▶ Work task
Copy out lines with the word "register" from the material that follows.

▶ Recorded data
-- ==== Sys2Proof/Syntax.lean ====
section
/-! DEFINITION. The commands the part takes, one constructor per row of spec/opcode_table.json, with the operands the rows carry.
Times are counts: `dt` is the CLK_ORB cycles (10 ns) since the previous command, `cycle` a CLK_CORE cycle number of a core, and `cycles`, `stall` and the like are durations the spec leaves to the part (R15). -/
namespace Sys2Proof

/-- Who makes a register access (R395): an Ensign, a PCIe function by its index (R312), or the I3C management path. -/
inductive Requester where
  /-- Ensign A (false) or B (true) -/
  | ensign (b : Bool)
  /-- the function of index 64 × port + n -/
  | fn (index : Nat)
  | i3c
  deriving DecidableEq, Repr


/-- Where a register access goes (R313, R314, R395): an offset in the register window, in BAR4 of the requesting function, or in its configuration space. -/
inductive RegAddr where
  | bar0 (a : Nat)
  | bar4 (a : Nat)
  | config (a : Nat)
  deriving DecidableEq, Repr

/-- Frozen cycles of a core's array: a run of CLK_CORE cycles, and which causes hold in it (R101). -/
structure Freeze where
  start : Nat
  cycles : Nat
  a : Bool
  cin : Bool
  drain : Bool
  deriving DecidableEq, Repr

/-- A cycle in which several requesters ask one local-store bank for access: 1 MX drain, 2 MX C-in, 3 MX operand A, 4 MX weights, 5 VX, 6 stream writes, 7 stream reads, 8 L1 (R132). -/
structure BankCycle where
  bank : Nat
  reqs : List Nat
  deriving DecidableEq, Repr

/-- When a matrix command falls: its CLK_CORE cycle, and the cycles before it and in it in which a feeder or the drain was not ready, with the contests for the local store's banks since the last one. -/
structure MxWhen where
  cycle : Nat
  freezes : List Freeze
  banks : List BankCycle
  deriving DecidableEq, Repr

/-- What a bring-up meets (R341 to R348): the results of its steps that the part's own commands do not decide. -/
structure BootIn where
  /-- the Ensigns that boot, the image slots that authenticate, tried in this order, and the version of the image loaded (R343) -/
  ensA : Bool
  ensB : Bool
  auth0 : Bool
  auth1 : Bool
  version : Nat
  /-- the GCOMPAT strap, and the I/O dies that read their substrate strap (R28) -/
  gcompat : Bool
  ioOk : Nat
  /-- running reference clocks (R428) -/
  ref0 : Bool
  ref1 : Bool
  /-- links and ports whose stored result fails its check (R348) -/
  linkRecheck : List Nat
  portRecheck : List Nat
  /-- a sample of the release check of R302 is at or above its throttle level -/
  hot : Bool
  /-- dies that take no identity (R159) -/
  noIdent : List Nat
  /-- links that fail to train, with their cause; rate and ×32 of those that fall back; halyard ports that fail to train (R342) -/
  linksDown : List (Nat × Nat)
  linkRates : List (Nat × Nat × Bool)
  portsDown : List Nat
  /-- sites that fail BIST -/
  bistFailed : List Nat
  /-- rows that fail the retention screen: column, and bank × 12288 + row (R341) -/
  weakRows : List (Nat × Nat)
  /-- milliseconds from PWRGD to READY -/
  ms : Nat
  deriving DecidableEq, Repr, Inhabited

/-- What the slices of an orderly shutdown meet (R349, R350). -/
structure ShutIn where
  /-- links whose test fails, with the direction; halyard ports and land groups that fail -/
  linkFails : List (Nat × Nat)
  portFails : List Nat
  pinFails : List Nat
  /-- length of each slice in CLK_ORB cycles, in their order, at most 2 ms -/
  lens : List Nat
  /-- the record is programmed and reads back -/
  flashOk : Bool
  deriving DecidableEq, Repr, Inhabited

/-- JTAG instructions by what R410 says of them. -/
inductive JtagInstr where
  | bypass
  | idcode
  | samplePreload
  /-- EXTEST, the IEEE 1149.6 instructions, and logic and array scan -/
  | scan
  deriving DecidableEq, Repr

▶ Response box
/-- Who makes a register access (R395): an Ensign, a PCIe function by its index (R312), or the I3C management path. -/
/-- Where a register access goes (R313, R314, R395): an offset in the register window, in BAR4 of the requesting function, or in its configuration space. -/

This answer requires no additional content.